Hacker News new | ask | show | jobs
by drdec 1398 days ago
I was hoping to read about how they handled cleaning up cursors, what the effect on the server was when having a bunch of open, long-running cursors, etc. Unfortunately the article only treated the subject at a superficial level.

So, anyone here implement pagination via cursors? What do you find to be the drawbacks and how do you mitigate them?

3 comments

You probably assume they are talking about database cursors. The cursor is just a record ID in this article. There is no long term storage of database cursors on the server. Assuming you can sort all your data, next query just returns all records after the given record ID, plus the record with that ID.

One corner case would be if the cursor record is deleted. I don't see it mentioned how they handle it.

Does that mean you have to scan the entire results set to get the right page? So if I am on page 100, I have to query pages 1-99 and discard them?

Or is there a trick here I’m missing?

I think the point is that clients are not even given the option to think in terms of "page numbers".

What's the use case for needing the 100th page of a query result, that also doesn't allow you to cache the 100th page locally to retrieve it later?

There are no pages anymore. You fetch a record by ID and next N records.
Right, but in your database query doesn’t that require you to get a monster result set and filter it down in your application layer?

There’s no SQL clause for “WHERE IT WOULD COME AFTER id=ah73d IN THE RESULT SET” as far as I’m aware.

Yah, another downside of cursor-based pagination is: what happens when the record the cursor refers to is deleted?

Do you just crash and ask the user to start over?

Do you have to nudge open cursors on every delete?

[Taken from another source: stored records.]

-- ==== Sys2Proof/Tests/Slice0.lean ====
section
/-! SUPPORT. Tests of one step or one definition each, the expected values from the rules and vectors of `spec/` (named at each), and
one witness for the hypotheses of every statement. -/

namespace Sys2Proof.Tests

open Sys2Proof Sys2Proof.Machine

/-! ## Helpers -/

/-- An engine opened for a chip, idle, with `levels` as the answers to come. -/
def lab (m : Model) (o : Organization) (we : Bool) (levels : List Level) : State :=
  setWriteEnabled we { loadProfile m o State.reset with
    opened := true, padOe := true, env := { levels := levels, draws := 0, chip := none } }

/-- A responder between two chip-select periods, every unit holding `fill`, with the busy times to come. -/
def chipOf (m : Model) (o : Organization) (latch : Bool) (fill : BitVec 16) (busy : List Nat) : Chip :=
  { Chip.initial m o (Memory.fillAll fill) 0 busy with ewLatch := latch }

/-- An engine opened for a chip, with the reference responder as environment. -/
def labChip (m : Model) (o : Organization) (we : Bool) (c : Chip) (levels : List Level) : State :=
  { lab m o we levels with env := { levels := levels, draws := 0, chip := some c } }

/-- The state after a command. -/
def after (i : Instr) (s : State) : State :=
  match exec i s with
  | .next t => t
  | .fault _ => s
  | .refused _ => s

/-- Levels from digits. -/
def lv (digits : List Nat) : List Level := digits.map (fun d => if d = 0 then .low else .high)

/-! ## Decoding the command port (rule R96, the packing of log entry 3) -/

theorem test_decode_openDev : decode 0x00000000000A0000 = .ok (.openDev 2 .sixteenBit) := rfl

theorem test_decode_enable : decode 0x0000000000000001 = .ok (.enable 0 0) := rfl

theorem test_decode_disable : decode 0x0000000000000002 = .ok (.disable 0 0) := rfl

theorem test_decode_iswe : decode 0x0000000000000003 = .ok (.iswe) := rfl

theorem test_decode_eraseAll : decode 0x0000000000000004 = .ok (.eraseAll 0 0) := rfl

theorem test_decode_erase : decode 0x0000007F00000005 = .ok (.erase 0x7F 0) := rfl

theorem test_decode_writeAll : decode 0x00A5000000000006 = .ok (.writeAll 0 0xA5) := rfl

theorem test_decode_write : decode 0xBEEF002100000007 = .ok (.write 0x21 0xBEEF) := rfl

theorem test_decode_read : decode 0x0000000500000008 = .ok (.read 5 0) := rfl

theorem test_decode_reserved9 : decode 0x9 = .ok (.reserved9) := rfl

theorem test_decode_reserved10 : decode 0xa = .ok (.reserved10) := rfl

theorem test_decode_reserved11 : decode 0xb = .ok (.reserved11) := rfl

theorem test_decode_reserved12 : decode 0xc = .ok (.reserved12) := rfl

theorem test_decode_reserved13 : decode 0xd = .ok (.reserved13) := rfl

theorem test_decode_reserved14 : decode 0xe = .ok (.reserved14) := rfl

theorem test_decode_reserved15 : decode 0xf = .ok (.reserved15) := rfl

/-- A bit beside `cmd_op` has no wire. -/
theorem test_decode_pad_low : decode 0x10 = .error .padBits := rfl

theorem test_decode_pad_high : decode 0x80000000 = .error .padBits := rfl

/-- The last argument bits that do have wires. -/
theorem test_decode_top_bits : decode 0x80008000000F0008 = .ok (.read 0x8000 0x8000) := rfl

theorem test_table_word_open : decodeTableWord 8 0x0 = some (.openDev 0 .eightBit) := rfl

theorem test_table_word_read : decodeTableWord 8 0x8 = some (.read 0 0) := rfl

/-! ## WellFormed refuses -/

theorem test_wf_refuses_model : (Instr.openDev 8 .eightBit).wf = false := by decide

theorem test_wf_refuses_address : (Instr.read 0x10000 0).wf = false := by decide

theorem test_wf_refuses_value : (Instr.write 0 0x10000).wf = false := by decide

theorem test_wf_refuses_erase : (Instr.erase 0x10000 0).wf = false := by decide

theorem test_wf_refuses_unused_ports :
    (Instr.enable 0x10000 0).wf = false ∧ (Instr.disable 0 0x10000).wf = false ∧
    (Instr.eraseAll 0x10000 0).wf = false ∧ (Instr.writeAll 0 0x10000).wf = false := by decide

theorem test_wf_refuses_field : (BusOp.read 64).wf 6 16 = false ∧ (BusOp.erase 64).wf 6 16 = false ∧
    (BusOp.write 64 0).wf 6 16 = false := by decide

theorem test_wf_refuses_payload : (BusOp.writeAll 256).wf 7 8 = false ∧ (BusOp.write 0 256).wf 7 8 = false := by
  decide

/-! ## The 42 bus rows of `spec/opcode_table.json` (rule R91), field and payload bits filled in by hand -/

theorem test_bus_rows_A6_encode :
    encodeBus 6 16 .enable = lv [1, 0, 0, 1, 1, 0, 0, 0, 0] ∧
    encodeBus 6 16 .disable = lv [1, 0, 0, 0, 0, 0, 0, 0, 0] ∧
    encodeBus 6 16 .eraseAll = lv [1, 0, 0, 1, 0, 0, 0, 0, 0] ∧
    encodeBus 6 16 (.writeAll 0xbeef) = lv [1, 0, 0, 0, 1, 0, 0, 0, 0, 1, 0, 1, 1, 1, 1, 1, 0, 1, 1, 1, 0, 1, 1, 1, 1] ∧
    encodeBus 6 16 (.write 0x2c 0xbeef) = lv [1, 0, 1, 1, 0, 1, 1, 0, 0, 1, 0, 1, 1, 1, 1, 1, 0, 1, 1, 1, 0, 1, 1, 1, 1] ∧
    encodeBus 6 16 (.read 0x2c) = lv [1, 1, 0, 1, 0, 1, 1, 0, 0] ∧
    encodeBus 6 16 (.erase 0x2c) = lv [1, 1, 1, 1, 0, 1, 1, 0, 0] := by decide

theorem test_bus_rows_A6_decode :
    decodeBus 6 16 (lv [1, 0, 0, 1, 1, 0, 0, 0, 0]) = some .enable ∧
    decodeBus 6 16 (lv [1, 0, 0, 0, 0, 0, 0, 0, 0]) = some .disable ∧
    decodeBus 6 16 (lv [1, 0, 0, 1, 0, 0, 0, 0, 0]) = some .eraseAll ∧
    decodeBus 6 16 (lv [1, 0, 0, 0, 1, 0, 0, 0, 0, 1, 0, 1, 1, 1, 1, 1, 0, 1, 1, 1, 0, 1, 1, 1, 1]) = some (.writeAll 0xbeef) ∧
    decodeBus 6 16 (lv [1, 0, 1, 1, 0, 1, 1, 0, 0, 1, 0, 1, 1, 1, 1, 1, 0, 1, 1, 1, 0, 1, 1, 1, 1]) = some (.write 0x2c 0xbeef) ∧
    decodeBus 6 16 (lv [1, 1, 0, 1, 0, 1, 1, 0, 0]) = some (.read 0x2c) ∧
    decodeBus 6 16 (lv [1, 1, 1, 1, 0, 1, 1, 0, 0]) = some (.erase 0x2c) := by decide

theorem test_bus_rows_A7_encode :
    encodeBus 7 8 .enable = lv [1, 0, 0, 1, 1, 0, 0, 0, 0, 0] ∧
    encodeBus 7 8 .disable = lv [1, 0, 0, 0, 0, 0, 0, 0, 0, 0] ∧
    encodeBus 7 8 .eraseAll = lv [1, 0, 0, 1, 0, 0, 0, 0, 0, 0] ∧
    encodeBus 7 8 (.writeAll 0xa5) = lv [1, 0, 0, 0, 1, 0, 0, 0, 0, 0, 1, 0, 1, 0, 0, 1, 0, 1] ∧
    encodeBus 7 8 (.write 0x59 0xa5) = lv [1, 0, 1, 1, 0, 1, 1, 0, 0, 1, 1, 0, 1, 0, 0, 1, 0, 1] ∧
    encodeBus 7 8 (.read 0x59) = lv [1, 1, 0, 1, 0, 1, 1, 0, 0, 1] ∧
    encodeBus 7 8 (.erase 0x59) = lv [1, 1, 1, 1, 0, 1, 1, 0, 0, 1] := by decide

theorem test_bus_rows_A7_decode :
    decodeBus 7 8 (lv [1, 0, 0, 1, 1, 0, 0, 0, 0, 0]) = some .enable ∧
    decodeBus 7 8 (lv [1, 0, 0, 0, 0, 0, 0, 0, 0, 0]) = some .disable ∧
    decodeBus 7 8 (lv [1, 0, 0, 1, 0, 0, 0, 0, 0, 0]) = some .eraseAll ∧
    decodeBus 7 8 (lv [1, 0, 0, 0, 1, 0, 0, 0, 0, 0, 1, 0, 1, 0, 0, 1, 0, 1]) = some (.writeAll 0xa5) ∧
    decodeBus 7 8 (lv [1, 0, 1, 1, 0, 1, 1, 0, 0, 1, 1, 0, 1, 0, 0, 1, 0, 1]) = some (.write 0x59 0xa5) ∧
    decodeBus 7 8 (lv [1, 1, 0, 1, 0, 1, 1, 0, 0, 1]) = some (.read 0x59) ∧
    decodeBus 7 8 (lv [1, 1, 1, 1, 0, 1, 1, 0, 0, 1]) = some (.erase 0x59) := by decide
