-- ==== Sys2Proof/Proofs/ResetState.lean ====
section
/-! PROOF. The reset state: its register values (O45) and its invariant (O49). -/

namespace Sys2Proof.Machine

open Sys2Proof

/-- Settles O45: each register of `State.reset` is the value of rule R39. -/
theorem resetValues : Obligations.ResetValues := by
  unfold Obligations.ResetValues
  decide

/-- The engine is closed and idle, its trace empty, its status `OK`, and no responder is assumed. -/
theorem reset_inv : State.reset.Inv where
  open_profile hopen := by cases hopen
  closed_clean _ := by decide
  phase_levels := rfl
  trace_pins := rfl
  busy_clean hbusy := absurd rfl hbusy
  result_zero _ := rfl
  chip_wf := rfl

/-- Settles O49. -/
theorem resetMeetsInvariant : Obligations.ResetMeetsInvariant := reset_inv

end Sys2Proof.Machine
end

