/-- The transaction that the sequencer runs for the latched command. -/
def transactLatched (s : State) : State := transact (frameOf s) s.op.payload s.data s

/-- The micro-steps of a whole transaction (rule R138), from chip-select up to chip-select down. -/
theorem busyRun_transact (s : State) :
    BusyRun (goPhase .csHigh s) (afterCsLow (goPhase .csLow (transactLatched s))) := by
  obtain ⟨hop, hdata, -⟩ := beginTransaction_latched s
  obtain ⟨hop', hdata', hseg⟩ := sendFrame_latched (frameOf s) (beginTransaction s)
  have hpayload := busyRun_movePayload hseg
  rw [hop', hop, hdata', hdata] at hpayload
  exact (busyRun_sendFrame s).trans (hpayload.trans (.next nofun (transition_csLow _) (.refl _)))

/-! ## The ready-poll -/

theorem transition_pollCsHigh (s : State) :
    transition (goPhase .pollCsHigh s) = goPhase .pollSample (pollStart s) := rfl

theorem transition_pollSample (s : State) : transition (goPhase .pollSample s) =
    if doLevel s = .high then goPhase .pollCsLow (pollOnce s)
    else if limitReached (pollOnce s) then goPhase .pollAbort (pollOnce s)
    else goPhase .pollDly (pollOnce s) := rfl

theorem transition_pollDly (s : State) :
    transition (goPhase .pollDly s) = goPhase .pollSample (delay .poll s) := rfl

/-- A write-class operation completes with result 0 and no change of the flag (rule R225). -/
theorem finish_of_writeClass {s : State} (h : s.op.writeClass = true) (st : Status) :
    finish st s = complete st 0 s := by
  unfold finish finishFlag
  cases hop : s.op with
  | eraseAll | erase | writeAll | write => rfl
  | openDev | enable | disable | iswe | read => simp [hop, Op.writeClass] at h

theorem transition_pollCsLow {s : State} (h : s.op.writeClass = true) :
    transition (goPhase .pollCsLow s) = complete .ok 0 (writePin .cs .low s) :=
  finish_of_writeClass (s := writePin .cs .low (goPhase .pollCsLow s)) h .ok

theorem transition_pollAbort {s : State} (h : s.op.writeClass = true) :
    transition (goPhase .pollAbort s) = complete .pollTimeout 0 (writePin .cs .low s) :=
  finish_of_writeClass (s := writePin .cs .low (goPhase .pollAbort s)) h .pollTimeout

/-- What `pollReady` makes of the end of its loop. -/
def pollFinish : PollEnd × State → State
  | (.ready, u) => complete .ok 0 (writePin .cs .low u)
  | (.timedOut, u) => complete .pollTimeout 0 (writePin .cs .low u)
  | (.waiting, u) => goPhase .pollSample u

theorem pollReady_eq (s : State) :
    pollReady s = pollFinish (pollLoop (pollFuel (pollStart s)) (pollStart s)) := by
  simp only [pollReady]
  rcases pollLoop (pollFuel (pollStart s)) (pollStart s) with ⟨_ | _ | _, u⟩ <;> rfl

/-- The micro-steps of the poll's loop (rules R136 and R222 to R224). -/
theorem busyRun_pollLoop (fuel : Nat) {s : State} (h : s.op.writeClass = true) :
    BusyRun (goPhase .pollSample s) (pollFinish (pollLoop fuel s)) := by
  induction fuel generalizing s with
  | zero => exact .refl _
  | succ fuel ih =>
    refine .next nofun (transition_pollSample s) ?_
    rw [pollLoop]
    split
    · exact .next nofun (transition_pollCsLow (s := pollOnce s) h) (.refl _)
    · split
      · exact .next nofun (transition_pollAbort (s := pollOnce s) h) (.refl _)
      · exact .next nofun (transition_pollDly _) (ih h)

theorem busyRun_pollReady {s : State} (h : s.op.writeClass = true) :
    BusyRun (goPhase .pollCsHigh s) (pollReady s) := by
  rw [pollReady_eq]
  exact .next nofun (transition_pollCsHigh s) (busyRun_pollLoop _ h)

/-! ## Whole commands -/

theorem movePayload_op (k : Payload) (d : BitVec 16) (s : State) : (movePayload k d s).op = s.op := by
  cases k with
  | none => rfl
  | tx => exact (sendBits_latched ..).1
  | rx =>
    obtain ⟨ls, rx, cnt, sk, env, -, h⟩ := receiveLoop_spec s.width { s with rx := 0, cnt := BitVec.ofNat 5 s.width }
    rw [movePayload, receiveBits, h]

theorem transact_op (f : BitVec 16) (k : Payload) (d : BitVec 16) (s : State) : (transact f k d s).op = s.op :=
  (movePayload_op ..).trans ((sendFrame_latched ..).1.trans (beginTransaction_latched s).1)

theorem transactLatched_op (s : State) : (transactLatched s).op = s.op := transact_op ..

/-- An accepted write-class operation runs its transaction and its ready-poll (rule R220). -/
theorem busyRun_startOp_of_writeClass {o : Op} (h : o.writeClass = true) (a d : Nat) (s : State) :
    BusyRun (startOp o a d s) (pollReady (transactLatched (latch o a d s))) := by
  have hop : (transactLatched (latch o a d s)).op.writeClass = true := by rwa [transactLatched_op]
  have hcsLow : afterCsLow (goPhase .csLow (transactLatched (latch o a d s))) =
      goPhase .pollCsHigh (transactLatched (latch o a d s)) := if_pos hop
  exact (busyRun_transact (latch o a d s)).trans (hcsLow ▸ busyRun_pollReady hop)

My implementation of cursors works by encoding the primary ID of the last row on the page, along with additional information corresponding to the sort order if that's needed.

That way it doesn't matter if the record is deleted - I can still return the next page by showing records that come after that provided cursor value.

There's an example on this page: https://latest.datasette.io/fixtures/sortable?_sort=sortable

Since the table is sorted by the "sortable" column, the next page link includes this:

    ?_next=15%2Cg%2Cz
15 is the last value for "sortable" on the page, then g,z are the compound primary key for that last row.
Interesting… what happens if new records are added with that 15 value? Do you need an implied secondary sort with the record created time?

Also what if there are more than $page_size records with that 15 value?

Yes, if you want to support new records being added it's up to you to include something like a created date as part of your specified sort order.

More than page_size records with that value works fine - that's why the primary key is included as a tie-breaker.

Doesn’t that take you back to the original problem though: if you delete the primary key the query fails?

Would the created_at be a better option than the primary key? That can’t be deleted or changed, and that would give you a stable secondary sort?

Instead of the cursor being an ID, it could directly encode whatever column(s) you are sorting by. Then you don’t have to locate any record in particular, you can always return records that sort after the cursor.
It’s not a cursor as in a relational database cursor. It’s a cursor, as in an ID of an item in a stably ordered set. There’s no long-running anything to be worried about.